■ Task details ■
Given the material below, output exactly the lines from the line with "0x0A n [] s u))" to the line with "(data → (s.ctlr", both ends included, and no other lines.

+===+

/-- Errors move the counters into bus-off, recovery clears them, and detection walks the candidates -/
def Obligations.CanErrorsConfineAndDetectionFindsTheRate : Prop :=
  (∀ (n : Nat) (h : CanHappening) (v : Word) (s : State), s.ready = true → (8 ≤ n ∨ (s.ctlr n).running = false ∨ s.domainUp 11 = false) →
      ∀ c ∈ [Instr.canError n h, .busOffRecoveryDone n, .detectWindowExpiry n, .canRestrictedExit n, .recover n v, .redetect n v], Idles c s)
  ∧ (∀ (n : Nat) (h : CanHappening) (s : State), s.ready = true → n < 8 → s.can.length = 8 → (s.ctlr n).running = true → s.domainUp 11 = true →
      let data := ∃ t code arb nod, h = .error t code true arb nod
      let next := if s.candCount n ≤ (s.ctlr n).candidate + 1 then 0 else (s.ctlr n).candidate + 1
      ((s.ctlr n).busOff = true → exec (.canError n h) s = .next (settle (settleVehicles s)))
      ∧ ((s.ctlr n).busOff = false → (s.ctlr n).mode = .restricted → unverifiedData n h s = false → (s.ctlr n).tec ≤ 255 →
          Through settleVehicles (.canError n h) s [.outs, .freeIx, .host, .flt, .stages, .paths, .pair, .acq, .veh, .can, .rcd, .rings] fun u =>
          (u.ctlr n).busOff = false ∧ ((s.ctlr n).leaving = 0 → (u.ctlr n).tec = (s.ctlr n).tec ∧ (u.ctlr n).recc = (s.ctlr n).recc ∧ (u.ctlr n).tx = (s.ctlr n).tx))
      ∧ ((s.ctlr n).busOff = false → (s.ctlr n).mode = .detecting → (s.ctlr n).accepted = false →
          Through settleVehicles (.canError n h) s [.outs, .freeIx, .host, .flt, .stages, .paths, .pair, .acq, .veh, .can, .rcd, .rings] fun u =>
          (u.ctlr n).candidate = next ∧ (u.ctlr n).good = 0 ∧ (u.ctlr n).tec = (s.ctlr n).tec ∧ (u.ctlr n).recc = (s.ctlr n).recc
          ∧ (s.candCount n ≤ (s.ctlr n).candidate + 1 → Arose (64 + n) 0x0A n [] s u))
      ∧ ((s.ctlr n).busOff = false → (s.ctlr n).mode = .detecting → (s.ctlr n).accepted = true →
          Through settleVehicles (.canError n h) s [.outs, .freeIx, .host, .flt, .stages, .paths, .pair, .acq, .veh, .can, .rcd, .rings] fun u =>
          (data → (s.ctlr n).dataVerified = false → (u.ctlr n).accepted = false ∧ (u.ctlr n).candidate = next ∧ (u.ctlr n).good = 0)
          ∧ ((¬ data ∨ (s.ctlr n).dataVerified = true) → (u.ctlr n).accepted = true ∧ (u.ctlr n).candidate = (s.ctlr n).candidate))
      ∧ ((s.ctlr n).busOff = false → (s.ctlr n).mode ≠ .detecting → (s.ctlr n).leaving = 0 → unverifiedData n h s = true →
          Through settleVehicles (.canError n h) s [.outs, .freeIx, .host, .flt, .stages, .paths, .pair, .acq, .veh, .can, .rcd, .rings] fun u => (u.ctlr n).mode = .detecting ∧ (u.ctlr n).accepted = false ∧ (u.ctlr n).good = 0
            ∧ (u.ctlr n).candidate = (if s.candCount n ≤ (s.ctlr n).rateIndex + 1 then 0 else (s.ctlr n).rateIndex + 1)
            ∧ (u.ctlr n).tx = [none, none, none] ∧ (u.ctlr n).onWire = none)
      ∧ (∀ tec rec, (s.ctlr n).busOff = false → (s.ctlr n).mode = .normal → (s.ctlr n).leaving = 0 → unverifiedData n h s = false →
          ((∃ code dat arb nod, h = .error false code dat arb nod ∧ tec = (s.ctlr n).tec ∧ rec = (s.ctlr n).recc + 1)
            ∨ (∃ code dat arb nod, h = .error true code dat arb nod ∧ rec = (s.ctlr n).recc
                ∧ tec = (s.ctlr n).tec + (if (code = 3 ∧ (s.ctlr n).passive = true ∧ nod = true) ∨ (code = 1 ∧ arb = true) then 0 else 8))
            ∨ (h = .firstDominant ∧ tec = (s.ctlr n).tec ∧ rec = (s.ctlr n).recc + 8)
            ∨ ((h = .flagBit true ∨ h = .dominantRun true) ∧ tec = (s.ctlr n).tec + 8 ∧ rec = (s.ctlr n).recc)
            ∨ ((h = .flagBit false ∨ h = .dominantRun false) ∧ tec = (s.ctlr n).tec ∧ rec = (s.ctlr n).recc + 8)) →
          Through settleVehicles (.canError n h) s [.outs, .freeIx, .host, .flt, .stages, .paths, .pair, .acq, .veh, .can, .rcd, .rings] fun u => (u.ctlr n).tec = min 511 tec ∧ (u.ctlr n).recc = min 255 rec
            ∧ (u.ctlr n).busOff = decide (255 < tec) ∧ (∀ k, k ≠ n → u.ctlr k = s.ctlr k)
            ∧ (255 < tec → (u.ctlr n).busOffs = satAdd 16 (s.ctlr n).busOffs 1 ∧ (u.ctlr n).recovering = s.canFeature n 3 ∧ (u.ctlr n).recoverAt = s.now
                ∧ (u.ctlr n).onWire = none ∧ Posted (64 + n) 4 n s u)
            ∧ (tec ≤ 255 → (u.ctlr n).busOffs = (s.ctlr n).busOffs)))
  ∧ (∀ (n : Nat) (s : State), s.ready = true → n < 8 → s.can.length = 8 → (s.ctlr n).running = true → s.domainUp 11 = true →
      let next := if s.candCount n ≤ (s.ctlr n).candidate + 1 then 0 else (s.ctlr n).candidate + 1
      ((s.ctlr n).busOff = true → (s.ctlr n).recovering = true → (s.ctlr n).recoverAt + s.canBitsNs n 1408 ≤ s.now →
          Runs (.busOffRecoveryDone n) s [.flt, .acq, .can, .rcd] fun t => Posted (64 + n) 5 n s t
          ∧ (t.ctlr n).tec = 0 ∧ (t.ctlr n).recc = 0 ∧ (t.ctlr n).busOff = false ∧ (t.ctlr n).recovering = false ∧ (t.ctlr n).tx = (s.ctlr n).tx)
      ∧ (((s.ctlr n).busOff = false ∨ (s.ctlr n).recovering = false ∨ s.now < (s.ctlr n).recoverAt + s.canBitsNs n 1408) → Idles (.busOffRecoveryDone n) s)
      ∧ ((s.ctlr n).mode = .detecting → (s.ctlr n).accepted = false → (s.ctlr n).candAt + 1000000 * detectWindowMs s n ≤ s.now →
          Runs (.detectWindowExpiry n) s [.flt, .acq, .can, .rcd] fun t => (t.ctlr n).good = 0 ∧ (t.ctlr n).candAt = s.now ∧ (t.ctlr n).dataVerified = false
            ∧ (t.ctlr n).candidate = next ∧ (s.candCount n ≤ (s.ctlr n).candidate + 1 → Arose (64 + n) 0x0A n [] s t))
      ∧ (((s.ctlr n).mode ≠ .detecting ∨ (s.ctlr n).accepted = true ∨ s.now < (s.ctlr n).candAt + 1000000 * detectWindowMs s n) →
          Idles (.detectWindowExpiry n) s)
      ∧ ((((s.ctlr n).mode = .detecting ∧ (s.ctlr n).accepted = true) ∨ ((s.ctlr n).mode = .restricted ∧ s.leaseHere = true)) →
          (s.ctlr n).quietAt + s.canBitsNs n 11 ≤ s.now →
          Runs (.canRestrictedExit n) s [.can] fun t => (t.ctlr n).mode = (if s.leaseHere then .normal else .restricted) ∧ (t.ctlr n).tx = (s.ctlr n).tx
            ∧ (t.ctlr n).tec = (s.ctlr n).tec ∧ ∀ k, k ≠ n → t.ctlr k = s.ctlr k)
      ∧ (((s.ctlr n).mode = .normal ∨ ((s.ctlr n).mode = .detecting ∧ (s.ctlr n).accepted = false) ∨ ((s.ctlr n).mode = .restricted ∧ s.leaseHere = false)
            ∨ s.now < (s.ctlr n).quietAt + s.canBitsNs n 11) → Idles (.canRestrictedExit n) s))
  ∧ ∀ (n : Nat) (v : Word) (s : State), s.ready = true → ∀ p ∈ [(Instr.recover n v, 0), (Instr.redetect n v, 1)],
      ((v.getLsbD p.2 = false ∨ s.domainUp 6 = false) → Idles p.1 s)
      ∧ (n < 8 → s.can.length = 8 → (s.ctlr n).running = true → s.domainUp 11 = true → s.domainUp 6 = true → v.getLsbD p.2 = true →
          let starts := v.getLsbD 0 && (s.ctlr n).busOff && !(s.ctlr n).recovering && !s.canFeature n 3
          ((v.getLsbD 1 = false ∨ s.canFeature n 6 = false) → Runs p.1 s [.can] fun t => t.can = upd s.can n fun c => { c with
              recovering := c.recovering || starts, recoverAt := if starts then s.now else c.recoverAt })
          ∧ (v.getLsbD 1 = true → s.canFeature n 6 = true → Runs p.1 s [.outs, .freeIx, .host, .can, .rings] fun t => (t.ctlr n).mode = .detecting ∧ (t.ctlr n).candidate = 0
              ∧ (t.ctlr n).good = 0 ∧ (t.ctlr n).candAt = s.now ∧ (t.ctlr n).accepted = false ∧ (t.ctlr n).tx = [none, none, none] ∧ (t.ctlr n).onWire = none
              ∧ (t.ctlr n).recovering = ((s.ctlr n).recovering || starts) ∧ (t.ctlr n).tec = (s.ctlr n).tec ∧ ∀ k, k ≠ n → t.ctlr k = s.ctlr k))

+===+

■ Your response ■
          ∧ (s.candCount n ≤ (s.ctlr n).candidate + 1 → Arose (64 + n) 0x0A n [] s u))
      ∧ ((s.ctlr n).busOff = false → (s.ctlr n).mode = .detecting → (s.ctlr n).accepted = true →
          Through settleVehicles (.canError n h) s [.outs, .freeIx, .host, .flt, .stages, .paths, .pair, .acq, .veh, .can, .rcd, .rings] fun u =>
          (data → (s.ctlr n).dataVerified = false → (u.ctlr n).accepted = false ∧ (u.ctlr n).candidate = next ∧ (u.ctlr n).good = 0)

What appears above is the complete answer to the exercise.